### Aim of the exercise
Count the lines below containing "instruction"; state the number only.

(Stored data)
┄┄┄┄┄┄

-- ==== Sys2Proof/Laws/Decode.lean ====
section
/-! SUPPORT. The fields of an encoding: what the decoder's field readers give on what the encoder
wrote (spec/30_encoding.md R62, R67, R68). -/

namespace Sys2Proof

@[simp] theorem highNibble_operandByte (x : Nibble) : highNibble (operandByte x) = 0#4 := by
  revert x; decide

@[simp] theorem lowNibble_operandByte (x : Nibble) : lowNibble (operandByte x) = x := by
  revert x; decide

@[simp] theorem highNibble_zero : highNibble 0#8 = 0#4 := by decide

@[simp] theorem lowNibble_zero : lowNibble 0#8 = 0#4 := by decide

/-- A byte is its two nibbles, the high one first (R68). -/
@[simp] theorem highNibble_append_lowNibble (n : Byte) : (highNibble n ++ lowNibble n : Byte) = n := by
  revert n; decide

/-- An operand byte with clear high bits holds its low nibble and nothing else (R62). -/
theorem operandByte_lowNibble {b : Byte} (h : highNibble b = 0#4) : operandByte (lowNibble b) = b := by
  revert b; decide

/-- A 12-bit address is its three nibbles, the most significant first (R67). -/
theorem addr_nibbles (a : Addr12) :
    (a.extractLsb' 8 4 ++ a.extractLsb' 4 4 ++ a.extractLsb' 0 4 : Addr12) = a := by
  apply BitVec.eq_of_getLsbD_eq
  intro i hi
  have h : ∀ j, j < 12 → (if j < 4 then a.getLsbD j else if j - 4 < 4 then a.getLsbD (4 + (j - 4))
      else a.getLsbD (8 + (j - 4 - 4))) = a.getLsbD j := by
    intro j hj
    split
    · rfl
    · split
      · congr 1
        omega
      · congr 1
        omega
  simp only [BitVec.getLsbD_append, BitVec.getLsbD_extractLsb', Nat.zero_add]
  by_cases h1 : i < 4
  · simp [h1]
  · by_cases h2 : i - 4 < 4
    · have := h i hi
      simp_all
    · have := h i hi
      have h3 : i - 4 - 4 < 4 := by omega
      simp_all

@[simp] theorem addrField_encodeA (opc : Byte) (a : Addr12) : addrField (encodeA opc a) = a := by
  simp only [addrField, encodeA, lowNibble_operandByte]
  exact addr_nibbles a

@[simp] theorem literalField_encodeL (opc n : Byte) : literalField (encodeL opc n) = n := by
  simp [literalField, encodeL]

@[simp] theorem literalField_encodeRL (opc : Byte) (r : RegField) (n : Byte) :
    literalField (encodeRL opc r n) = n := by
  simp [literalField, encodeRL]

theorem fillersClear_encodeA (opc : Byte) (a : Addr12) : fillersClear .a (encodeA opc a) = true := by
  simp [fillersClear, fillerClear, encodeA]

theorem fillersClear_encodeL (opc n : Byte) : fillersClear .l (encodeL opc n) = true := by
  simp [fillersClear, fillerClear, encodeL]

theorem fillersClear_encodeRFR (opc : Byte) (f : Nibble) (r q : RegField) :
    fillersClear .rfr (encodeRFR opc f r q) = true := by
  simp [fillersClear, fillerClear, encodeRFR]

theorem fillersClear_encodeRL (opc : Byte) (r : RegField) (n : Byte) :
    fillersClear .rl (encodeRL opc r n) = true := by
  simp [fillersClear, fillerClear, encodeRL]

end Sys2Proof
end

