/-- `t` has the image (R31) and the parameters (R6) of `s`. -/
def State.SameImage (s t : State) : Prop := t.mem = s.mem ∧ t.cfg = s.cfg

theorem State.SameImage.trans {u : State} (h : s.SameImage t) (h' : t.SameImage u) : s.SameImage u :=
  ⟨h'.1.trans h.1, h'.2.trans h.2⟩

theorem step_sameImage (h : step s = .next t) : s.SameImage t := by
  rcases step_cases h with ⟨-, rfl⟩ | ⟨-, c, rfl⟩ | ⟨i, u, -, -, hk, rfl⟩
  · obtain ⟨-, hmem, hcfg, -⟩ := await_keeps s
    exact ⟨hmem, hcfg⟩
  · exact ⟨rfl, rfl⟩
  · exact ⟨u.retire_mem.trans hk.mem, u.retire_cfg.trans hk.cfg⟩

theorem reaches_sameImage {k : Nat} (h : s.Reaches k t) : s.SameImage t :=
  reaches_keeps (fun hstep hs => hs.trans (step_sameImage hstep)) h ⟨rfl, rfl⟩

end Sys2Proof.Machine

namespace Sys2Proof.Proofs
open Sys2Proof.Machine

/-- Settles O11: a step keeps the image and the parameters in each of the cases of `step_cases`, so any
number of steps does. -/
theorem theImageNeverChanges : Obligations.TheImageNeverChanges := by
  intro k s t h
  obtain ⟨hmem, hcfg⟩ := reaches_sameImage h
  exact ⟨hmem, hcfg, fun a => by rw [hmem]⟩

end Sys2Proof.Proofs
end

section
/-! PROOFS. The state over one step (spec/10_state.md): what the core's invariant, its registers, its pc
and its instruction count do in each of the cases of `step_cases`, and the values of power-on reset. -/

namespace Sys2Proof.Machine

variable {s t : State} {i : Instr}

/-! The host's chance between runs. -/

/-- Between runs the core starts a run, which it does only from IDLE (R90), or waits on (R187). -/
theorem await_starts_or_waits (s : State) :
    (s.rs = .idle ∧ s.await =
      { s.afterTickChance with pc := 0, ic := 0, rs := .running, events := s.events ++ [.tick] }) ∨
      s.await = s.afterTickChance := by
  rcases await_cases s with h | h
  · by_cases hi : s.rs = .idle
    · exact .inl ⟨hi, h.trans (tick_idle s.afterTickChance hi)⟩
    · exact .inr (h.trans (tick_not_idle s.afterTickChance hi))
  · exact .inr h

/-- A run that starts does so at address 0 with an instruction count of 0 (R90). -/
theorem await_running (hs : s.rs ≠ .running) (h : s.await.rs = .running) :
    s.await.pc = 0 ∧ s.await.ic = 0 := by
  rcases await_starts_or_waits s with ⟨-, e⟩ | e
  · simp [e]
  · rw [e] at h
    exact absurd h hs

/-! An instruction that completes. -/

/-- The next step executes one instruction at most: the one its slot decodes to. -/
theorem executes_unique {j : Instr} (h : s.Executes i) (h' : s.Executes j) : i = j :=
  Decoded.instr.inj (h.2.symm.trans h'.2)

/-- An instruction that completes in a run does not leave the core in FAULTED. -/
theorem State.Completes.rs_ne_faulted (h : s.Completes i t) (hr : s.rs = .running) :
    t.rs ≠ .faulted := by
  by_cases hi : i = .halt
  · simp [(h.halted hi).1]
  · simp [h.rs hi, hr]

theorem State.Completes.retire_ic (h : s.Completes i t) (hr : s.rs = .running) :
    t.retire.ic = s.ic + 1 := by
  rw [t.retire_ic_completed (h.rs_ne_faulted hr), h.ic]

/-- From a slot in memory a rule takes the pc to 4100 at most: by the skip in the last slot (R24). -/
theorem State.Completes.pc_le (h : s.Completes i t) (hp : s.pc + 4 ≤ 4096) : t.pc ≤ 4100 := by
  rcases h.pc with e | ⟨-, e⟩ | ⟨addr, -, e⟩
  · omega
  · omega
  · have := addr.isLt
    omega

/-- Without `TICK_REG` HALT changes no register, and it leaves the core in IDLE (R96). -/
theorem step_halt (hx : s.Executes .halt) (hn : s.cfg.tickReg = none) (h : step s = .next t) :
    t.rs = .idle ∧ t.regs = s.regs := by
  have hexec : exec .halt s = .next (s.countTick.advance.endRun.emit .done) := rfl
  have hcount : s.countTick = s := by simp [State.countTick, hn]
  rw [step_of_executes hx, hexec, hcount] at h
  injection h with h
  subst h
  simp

┄┄┄┄┄┄

### Reply
5